All entries, exactly as written, should be output again.
+-------+
/-- CHECKPOINTS, RESTORES AND SPARES: a finished tier-0 copy with good tiles is written to its bay and counts for the set; a
protected block that a write meets is copied once; RESTORE begins with an inventory; a placement that lacks no ingot of M
leaves every slot at the boundary of M with M released; a substituted slot goes to the nearest spare with its EPOCH raised
and its share in replay; a finished migration is noted (R365, R370 to R372, R377 to R381, R384, R385). COMPLETES HERE, with
an answered next state of its own effect for every state and operands that meet the conditions: guardCopy, tier0CopyDone,
migrationDone, spareSubstitution, restore, restorePlacementDone. -/
def Obligations.CheckpointCommands : Prop := ∀ (s : State) (sid : Nat), sid < 60 →
  (∀ st b, s.ckp.protectedStep = some st → s.compSlots.contains sid = true → s.ckp.copiedSlots.contains sid = false →
    s.mem.copying.any (fun k => k / 2 ^ 15 == s.slotStack sid) = false →
    [0, 1].find? (fun b => (s.bay (s.slotStack sid) b).st == 1 && decide ((s.bay (s.slotStack sid) b).step = st)) = some b →
    let x := s.slotStack sid
    let die := s.slotDie sid
    let v := s.asProtected
    let pp (t : Tensor) : Nat := if aSpace t.base = 1 then 2 else 0
    let bad := (s.carried sid).any (fun t => (List.range t.tiles).any (fun i =>
      v.poisonLoc (v.tileLoc die st t (pp t) i) (tileBytes t.fmt) || v.poisonLoc (v.hmLoc die st t (pp t) i) 4
        || !v.tileOk die st t (pp t) i st))
    let bs := v.ingot sid st 0
    let a := s.bayPa x b + 2 ^ 20
    let t := ((s.stN a bs).ingotPoison v sid st (.near a)).bgBytes x bs.length
    let t := t.setBay x b { t.bay x b with st := if bad then 3 else 2 }
    let t := if bad then t.raiseAs die 0x0411 2 { typ := 0x07, inst := x } else t
    let t := ({ t with ckp := { t.ckp with copiedSlots := NSet.add t.ckp.copiedSlots sid } }).landHeld
    let last := t.compSlots.all (fun n => t.ckp.copiedSlots.contains n)
    (last = false → exec (.tier0CopyDone sid) s = .next t) ∧
    (last = true → t.copyFailed st = true → exec (.tier0CopyDone sid) s = .next t.endProtect) ∧
    (last = true → t.copyFailed st = false → exec (.tier0CopyDone sid) s = .next (t.completeSet st))) ∧
  (∀ stack block, stack < 48 → block < 24576 → s.ckp.protectedStep.isSome = true →
    let k := stack * 2 ^ 15 + block
    (SMap.get (fun _ => 0) s.ckp.copied k = 1 → exec (.guardCopy stack block) s = .next s) ∧
    (SMap.get (fun _ => 0) s.ckp.copied k ≠ 1 → s.mem.copying.contains k = true → exec (.guardCopy stack block) s = .next
      { s with ckp := { s.ckp with guardDue := NSet.add s.ckp.guardDue k } }) ∧
    (SMap.get (fun _ => 0) s.ckp.copied k ≠ 1 → s.mem.copying.contains k = false →
      exec (.guardCopy stack block) s = .next (s.copyBlock k))) ∧
  (∀ p, p ≠ .mgmt → s.baysBad = false → s.field 60 0 0x380 15 15 ≠ 1 → s.jobIn = true →
    let t := (s.raiseEpoch.genesisPages).clearJob
    let u := t.wr 62 0x20 0x070 t.jobId
    let v := { u with ldg := { u.ldg with
      job := true, recs := [], reports := [], retained := [], genesis := 0, ownNotices := [], swaps := u.ldg.swaps } }
    let c := { v.ckp with
      excluded := [], pick := -1, refused := 0, partnerLost := false, met := v.ckp.met, tier1Off := v.ckp.tier1Off,
      protectedStep := none, copied := [], guards := [], guardDue := [], copiedSlots := [], mirror := none }
    exec (.restore p) s = .next ({ v with ckp := c }).inventoryStart.inventoryDue) ∧
  (s.ckp.restoring = 2 → s.ckpSrc = none → ∃ t, exec .restorePlacementDone s = .next t ∧
    t.ckp.restoring = 0 ∧ t.ldg.newestSealed = s.ckp.pick ∧ t.ldg.newestReleased = s.ckp.pick ∧
    (∀ n ∈ s.usedSlots, (t.slot n).phase = .computed ∧ (t.slot n).step = s.ckp.pick ∧ (t.slot n).passed = s.ckp.pick)) ∧
  (s.viaLost sid = true → exec (.spareSubstitution sid) s = .next (s.turnAlt sid)) ∧
  (s.viaLost sid = false → sid < 48 → s.slotUsed sid = true → s.dieOut (s.slotDie sid) = true →
    (s.pickSpare (s.slotStack sid) = none → exec (.spareSubstitution sid) s = .next (s.noSpare sid)) ∧
    (∀ spare, s.pickSpare (s.slotStack sid) = some spare →
      (s.stackReach (s.slotStack sid) = false → exec (.spareSubstitution sid) s = .next (s.recoverStack sid spare)) ∧
      (s.stackReach (s.slotStack sid) = true → s.jobIn = false →
        let die := s.slotDie sid
        let w := s.xlat sid
        let t := (s.dropObjs die).copyPages die spare
        let t := t.wr 60 0 (0x200 + 8 * sid)
          (setFld (setFld (setFld w 37 32 spare) 21 20 (s.subPath (s.slotStack sid))) 47 40 (fld w 47 40 + 1))
        let t := t.takeSpare spare
        exec (.spareSubstitution sid) s = .next
          (t.setSlot sid { t.slot sid with
            moveDue := false, migrated := false, sinceMig := 0, substituting := true, stopped := false }).cancelSwapFor))) ∧
  ((s.slot sid).substituting = true → s.mem.copying.any (fun k => k / 2 ^ 15 == s.slotStack sid) = false →
    exec (.migrationDone sid) s = .next (s.setSlot sid { s.slot sid with migrated := true }))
+-------+
- **Your response**
/-- CHECKPOINTS, RESTORES AND SPARES: a finished tier-0 copy with good tiles is written to its bay and counts for the set; a
protected block that a write meets is copied once; RESTORE begins with an inventory; a placement that lacks no ingot of M
leaves every slot at the boundary of M with M released; a substituted slot goes to the nearest spare with its EPOCH raised
and its share in replay; a finished migration is noted (R365, R370 to R372, R377 to R381, R384, R385). COMPLETES HERE, with
an answered next state of its own effect for every state and operands that meet the conditions: guardCopy, tier0CopyDone,
migrationDone, spareSubstitution, restore, restorePlacementDone. -/
def Obligations.CheckpointCommands : Prop := ∀ (s : State) (sid : Nat), sid < 60 →
  (∀ st b, s.ckp.protectedStep = some st → s.compSlots.contains sid = true → s.ckp.copiedSlots.contains sid = false →
    s.mem.copying.any (fun k => k / 2 ^ 15 == s.slotStack sid) = false →
    [0, 1].find? (fun b => (s.bay (s.slotStack sid) b).st == 1 && decide ((s.bay (s.slotStack sid) b).step = st)) = some b →
    let x := s.slotStack sid
    let die := s.slotDie sid
    let v := s.asProtected
    let pp (t : Tensor) : Nat := if aSpace t.base = 1 then 2 else 0
    let bad := (s.carried sid).any (fun t => (List.range t.tiles).any (fun i =>
      v.poisonLoc (v.tileLoc die st t (pp t) i) (tileBytes t.fmt) || v.poisonLoc (v.hmLoc die st t (pp t) i) 4
        || !v.tileOk die st t (pp t) i st))
    let bs := v.ingot sid st 0
    let a := s.bayPa x b + 2 ^ 20
    let t := ((s.stN a bs).ingotPoison v sid st (.near a)).bgBytes x bs.length
    let t := t.setBay x b { t.bay x b with st := if bad then 3 else 2 }
    let t := if bad then t.raiseAs die 0x0411 2 { typ := 0x07, inst := x } else t
    let t := ({ t with ckp := { t.ckp with copiedSlots := NSet.add t.ckp.copiedSlots sid } }).landHeld
    let last := t.compSlots.all (fun n => t.ckp.copiedSlots.contains n)
    (last = false → exec (.tier0CopyDone sid) s = .next t) ∧
    (last = true → t.copyFailed st = true → exec (.tier0CopyDone sid) s = .next t.endProtect) ∧
    (last = true → t.copyFailed st = false → exec (.tier0CopyDone sid) s = .next (t.completeSet st))) ∧
  (∀ stack block, stack < 48 → block < 24576 → s.ckp.protectedStep.isSome = true →
    let k := stack * 2 ^ 15 + block
    (SMap.get (fun _ => 0) s.ckp.copied k = 1 → exec (.guardCopy stack block) s = .next s) ∧
    (SMap.get (fun _ => 0) s.ckp.copied k ≠ 1 → s.mem.copying.contains k = true → exec (.guardCopy stack block) s = .next
      { s with ckp := { s.ckp with guardDue := NSet.add s.ckp.guardDue k } }) ∧
    (SMap.get (fun _ => 0) s.ckp.copied k ≠ 1 → s.mem.copying.contains k = false →
      exec (.guardCopy stack block) s = .next (s.copyBlock k))) ∧
  (∀ p, p ≠ .mgmt → s.baysBad = false → s.field 60 0 0x380 15 15 ≠ 1 → s.jobIn = true →
    let t := (s.raiseEpoch.genesisPages).clearJob
    let u := t.wr 62 0x20 0x070 t.jobId
    let v := { u with ldg := { u.ldg with
      job := true, recs := [], reports := [], retained := [], genesis := 0, ownNotices := [], swaps := u.ldg.swaps } }
    let c := { v.ckp with
      excluded := [], pick := -1, refused := 0, partnerLost := false, met := v.ckp.met, tier1Off := v.ckp.tier1Off,
      protectedStep := none, copied := [], guards := [], guardDue := [], copiedSlots := [], mirror := none }
    exec (.restore p) s = .next ({ v with ckp := c }).inventoryStart.inventoryDue) ∧
  (s.ckp.restoring = 2 → s.ckpSrc = none → ∃ t, exec .restorePlacementDone s = .next t ∧
    t.ckp.restoring = 0 ∧ t.ldg.newestSealed = s.ckp.pick ∧ t.ldg.newestReleased = s.ckp.pick ∧
    (∀ n ∈ s.usedSlots, (t.slot n).phase = .computed ∧ (t.slot n).step = s.ckp.pick ∧ (t.slot n).passed = s.ckp.pick)) ∧
  (s.viaLost sid = true → exec (.spareSubstitution sid) s = .next (s.turnAlt sid)) ∧
  (s.viaLost sid = false → sid < 48 → s.slotUsed sid = true → s.dieOut (s.slotDie sid) = true →
    (s.pickSpare (s.slotStack sid) = none → exec (.spareSubstitution sid) s = .next (s.noSpare sid)) ∧
    (∀ spare, s.pickSpare (s.slotStack sid) = some spare →
      (s.stackReach (s.slotStack sid) = false → exec (.spareSubstitution sid) s = .next (s.recoverStack sid spare)) ∧
      (s.stackReach (s.slotStack sid) = true → s.jobIn = false →
        let die := s.slotDie sid
        let w := s.xlat sid
        let t := (s.dropObjs die).copyPages die spare
        let t := t.wr 60 0 (0x200 + 8 * sid)
          (setFld (setFld (setFld w 37 32 spare) 21 20 (s.subPath (s.slotStack sid))) 47 40 (fld w 47 40 + 1))
        let t := t.takeSpare spare
        exec (.spareSubstitution sid) s = .next
          (t.setSlot sid { t.slot sid with
            moveDue := false, migrated := false, sinceMig := 0, substituting := true, stopped := false }).cancelSwapFor))) ∧
  ((s.slot sid).substituting = true → s.mem.copying.any (fun k => k / 2 ^ 15 == s.slotStack sid) = false →
    exec (.migrationDone sid) s = .next (s.setSlot sid { s.slot sid with migrated := true }))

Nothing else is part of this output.